**WHAT THE TASK ASKS:**
Only some lines are wanted. Transcribe, exactly, the lines below from the line with "(∀ dt k, c ≠ .unknown" up to and including the line with "((∀ dt, c ≠ .park".

**MATERIAL TO PROCESS:**

/-- Every command is carried out in every state: none stops the part, and none touches the commands that wait. The model's
choice: that nothing stops the part (notes/assumptions/29.md), that a command comes `dt` microseconds after the one before
(notes/assumptions/1.md), and that a FULL reset starts the time again at 0 (notes/assumptions/21.md). -/
def Obligations.EveryCommandCompletes : Prop :=
  ∀ (c : Instr) (s : State), ∃ t, exec c s = .next t ∧ t.pending = s.pending ∧
    (t.now = s.now + c.delay ∨ ∃ l b, c = .fullReset l b ∧ t.now = 0)

/-- A request touches no port but the one it came in on, no pin, and no FACTORY region. -/
def Obligations.RequestsTouchOnlyTheirOwnPort : Prop :=
  ∀ (c : Instr) (f : Frame) (s t : State), c.frame? = some f → exec c s = .next t →
    SameOtherPort f.port s t ∧ t.pins = s.pins ∧ t.store.factory = s.store.factory

/-- A frame that finds its port's holding place occupied is discarded, whatever its kind: the receiver returns to HUNT and
PORT_OVERRUN is logged, and nothing else happens (R157). -/
def Obligations.OccupiedPlaceDiscardsEveryRequest : Prop :=
  ∀ (c : Instr) (f : Frame) (s : State), c.frame? = some f → c.wf = true → (s.port f.port).place ≠ none →
    exec c s = .next (((s.advance c.delay).rxHunt f.port).logEvent (.portOverrun f.port))

/-- What waking does: RUN, WAKE logged, every output of the solve seeded, its timing restarted, both dropout marks cleared, and
nothing else but what the rules of the other blocks then decide (R129, R36, R18, R87). A parked part wakes at every request but
STATUS, READ_EVENTS, GET_PARAM, READ_RESULT and unknown kinds: WAKE with source LINK is the first record that the log takes,
the solve is seeded and its next period is due 2 ms after the request, the dropout marks are cleared, and the part is in RUN
after the request, save after a PARK, which may park it again (R129, R158 step 3, R126). -/
def Obligations.OtherRequestsWakeAParkedPart : Prop :=
  (∀ (src : WakeSource) (s : State),
    s.wakeNow src =
      (((s.setLatchUnit { s.latch with run := .run }).setAuth
          { s.auth with dropoutSince := none, dropoutFired := false }).logEvent (.wake src)).setSolve
        { phiT := 0, deltaT := 0, phiS := s.tilt.meas, deltaS := s.steer.meas, kc := 0, a := 0, curvLimited := false,
          leanLimited := false, upright := false, captured := s.tilt.meas, periodDue := s.now + 2000 } ∧
    (s.latch.run = .run → s.wake src = s) ∧ (s.latch.run = .parked → s.wake src = (s.wakeNow src).settle)) ∧
  ∀ (c : Instr) (f : Frame) (s : State), c.frame? = some f → c.wf = true →
    (∀ dt, c ≠ .status dt f ∧ c ≠ .readEvents dt f ∧ c ≠ .getParam dt f ∧ c ≠ .readResult dt f) →
    (∀ dt k, c ≠ .unknown dt k f) → (s.port f.port).place = none → s.latch.run = .parked →
    ∃ t, exec c s = .next t ∧ LoggedFirst s [.wake .link] t ∧ SameOtherPort f.port s t ∧ (t.port f.port).place ≠ none ∧
      ((∀ dt, c ≠ .park dt f) → t.latch.run = .run) ∧
      t.solve = { phiT := 0, deltaT := 0, phiS := s.tilt.meas, deltaS := s.steer.meas, kc := 0, a := 0, curvLimited := false,
                  leanLimited := false, upright := false, captured := s.tilt.meas, periodDue := s.now + c.delay + 2000 } ∧
      t.auth.dropoutSince = none ∧ t.auth.dropoutFired = false

/-! ## Invariants of every step -/

/-- The event log never holds more than 16 records, and no trip id stands twice in the trip set (R147, R142). -/
def Obligations.StepKeepsTheLogAndTheTripSet : Prop :=
  ∀ s t : State, step s = .next t → (s.LogBounded → t.LogBounded) ∧ (s.TripsOnce → t.TripsOnce)

/-- Every wheel speed, the median and v stay within 0..2500 cm/s, and v stays the median while the estimate is GOOD (R7). -/
def Obligations.StepKeepsSpeedsBounded : Prop :=
  ∀ s t : State, step s = .next t → (s.SpeedsBounded → t.SpeedsBounded) ∧ (s.MedianTaken → t.MedianTaken)

/-- The queue holds at most 16 segments and the staging area at most 8, each as R45 settles it; without a hold the path unit is
empty; under a hold there is a held curvature exactly while the queue is empty; the speed ceiling timer runs only while the
current segment carries a ceiling (R46, R52, R55, R56, R58, R67). -/
def Obligations.StepKeepsThePathShape : Prop :=
  ∀ s t : State, s.PathShape → step s = .next t → t.PathShape

/-- The slot's occupant and the axis modes agree; a session belongs to a hold; under a SAFE grade there is no hold; a parked
part has no hold and both axes OFF (R71, R80, R93, R96, R126, R143). -/
def Obligations.StepKeepsTheSessionShape : Prop :=
  ∀ s t : State, s.SessionShape → step s = .next t → t.SessionShape

/-- The working set stays in its ranges and couplings at every write, and less than one centimetre stands in the travel
accumulator (R14, R164, R166). -/
def Obligations.StepKeepsTheWorkingSetCoupled : Prop :=
  ∀ s t : State, s.TravelBounded → step s = .next t → t.TravelBounded

/-- The state after a FULL reset meets every one of these invariants. -/
def Obligations.ResetMeetsTheInvariants : Prop :=
  State.reset.LogBounded ∧ State.reset.SpeedsBounded ∧ State.reset.PathShape ∧ State.reset.SessionShape ∧
  State.reset.TravelBounded ∧ State.reset.TripsOnce ∧ State.reset.MedianTaken

/-! ## Start-up -/

/-- FULL_RESET: the set that R169's table names is loaded with its source; every block is at its starting state; the conditions
have their starting values, and each combiner is evaluated once in order from a cleared stored state; the log holds START (FULL)
with the source, and no more unless a trip unit fires in the first evaluation, and the attention lines follow it. The model's
choice: the timebase restarts at 0 (notes/assumptions/21.md), the confirm level is CLOSED before the first debounce
(notes/assumptions/7.md), the angle and handlebar readings count as valid before the first sample
(notes/assumptions/22.md), and the takeover watch has read a time of 0 (notes/assumptions/38.md). -/
def Obligations.FullResetStartsThePart : Prop :=
  ∀ (l : Switches) (closed : Bool) (s : State), ∃ t, exec (.fullReset l closed) s = .next t ∧
    (s.store.user.passes = true → t.store.source = .user ∧ t.params = s.store.user.set.loaded) ∧
    (s.store.user.passes = false → s.store.factory.passes = true →
      t.store.source = .factory ∧ t.params = s.store.factory.set.loaded) ∧
    (s.store.user.passes = false → s.store.factory.passes = false →
      t.store.source = .defaults ∧ t.params = Params.builtin.loaded) ∧
    t.store.user = s.store.user ∧ t.store.factory = s.store.factory ∧ t.now = 0 ∧ t.speed = .reset ∧
    t.solve = .reset ∧ t.path = .empty ∧ t.auth = .reset ∧ t.tilt = .reset ∧ t.steer = .reset ∧ t.slot = .free ∧
    t.latch = .reset l.key closed ∧ t.portA = .reset ∧ t.portB = .reset ∧
    (∀ i, (t.inputs.switch i).differSince = none) ∧
    t.inputs.stand.active = l.stand ∧ t.inputs.seat.active = l.seat ∧ t.inputs.brake.active = l.brake ∧
    t.inputs.parkbtn.active = l.parkbtn ∧ t.inputs.lift.active = l.lift ∧ t.inputs.key.active = l.key ∧
    t.inputs.conds = { stand := l.stand, seat := l.seat, brake := l.brake, parkbtn := l.parkbtn, lift := l.lift,
                       key := l.key, still := true, slow := true, suspect := false, locked := true, holdStands := false,
                       leanHigh := false } ∧
    (let u0 := InputUnit.reset l
     let u1 := { u0 with c0 := u0.evaluate t.params.c0 { stored := false, output := false } }
     let u2 := { u1 with c1 := u1.evaluate t.params.c1 { stored := false, output := false } }
     t.inputs.c0 = u1.c0 ∧ t.inputs.c1 = u2.c1 ∧
       t.inputs.c2 = u2.evaluate t.params.c2 { stored := false, output := false }) ∧
    t.log.records.head? = some { event := .startFull t.store.source, stamp := 0 } ∧ t.log.overflow = false ∧
    (t.params.noInstantTrip →
      t.log.records = [{ event := .startFull t.store.source, stamp := 0 }] ∧ t.inputs.trips = [] ∧
      t.log.attnA = { asserted := t.params.attnMaskA.getLsbD (Event.startFull t.store.source).category,
                      gapEnd := none } ∧
      t.log.attnB = { asserted := t.params.attnMaskB.getLsbD (Event.startFull t.store.source).category,
                      gapEnd := none })

/-- FIRST_CONFIRM_DEBOUNCE: once the level has stood for 5 ms it is the confirm level, the first debounce is over, and the
first latch state is ENGAGED when CLOSED and RELEASED when OPEN; in the states named, where no rule of the latch controller
acts at once, it stays so (R130), and ENGAGED has the tilt drive in TRACK at 0 (R91). A RELEASE phase that waited for it then asks for its set (R98; that it waits is the model's
choice, notes/assumptions/33.md). An OPEN switch found while a LOCK_TEST runs makes the latch RELEASED like any other, and is
no slip (the model's choice, notes/assumptions/43.md). A sample that differs starts the count again (the model's choice,
notes/assumptions/7.md). -/
def Obligations.FirstConfirmDebounceGivesTheLatchState : Prop :=
  ∀ (dt : Nat) (closed : Bool) (x : FirstDebounce) (s : State), s.latch.first = some x →
    (closed = x.level → x.since + 5000 ≤ s.now + dt → ∃ t, exec (.firstConfirmDebounce dt closed) s = .next t ∧
      t.latch.first = none ∧ t.latch.closed = closed ∧ t.pins = { s.pins with closed := closed } ∧
      t.portA = s.portA ∧ t.portB = s.portB ∧ t.store = s.store ∧
      SameTargets s t ∧ SameRider s t ∧ SameAngles s t ∧ SameSwitches s t ∧ SameSettings s t ∧ OnlyGrows s t ∧
      (closed = true → s.fast = false → s.permit = false → s.NotWaiting → t.latch.state = .engaged ∧
        (s.tilt.mode = .track → t.tilt.drive = 0)) ∧
      (closed = false → s.params.uprightWindow < mag s.tilt.meas → s.NotWaiting → t.latch.state = .released) ∧
      (∀ r, s.slot = .routine r → r.held = none → r.phase = .release → closed = true → s.latch.set = none →
        t.latch.state = .releasing)) ∧
    (closed = x.level → s.now + dt < x.since + 5000 →
      exec (.firstConfirmDebounce dt closed) s = .next ((s.advance dt).setPins { s.pins with closed := closed })) ∧
    (closed ≠ x.level →
      exec (.firstConfirmDebounce dt closed) s = .next (((s.advance dt).setPins { s.pins with closed := closed }).setLatchUnit
        { s.latch with first := some { level := closed, since := s.now + dt } }))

**TASK RESPONSE:**
    (∀ dt k, c ≠ .unknown dt k f) → (s.port f.port).place = none → s.latch.run = .parked →
    ∃ t, exec c s = .next t ∧ LoggedFirst s [.wake .link] t ∧ SameOtherPort f.port s t ∧ (t.port f.port).place ≠ none ∧
      ((∀ dt, c ≠ .park dt f) → t.latch.run = .run) ∧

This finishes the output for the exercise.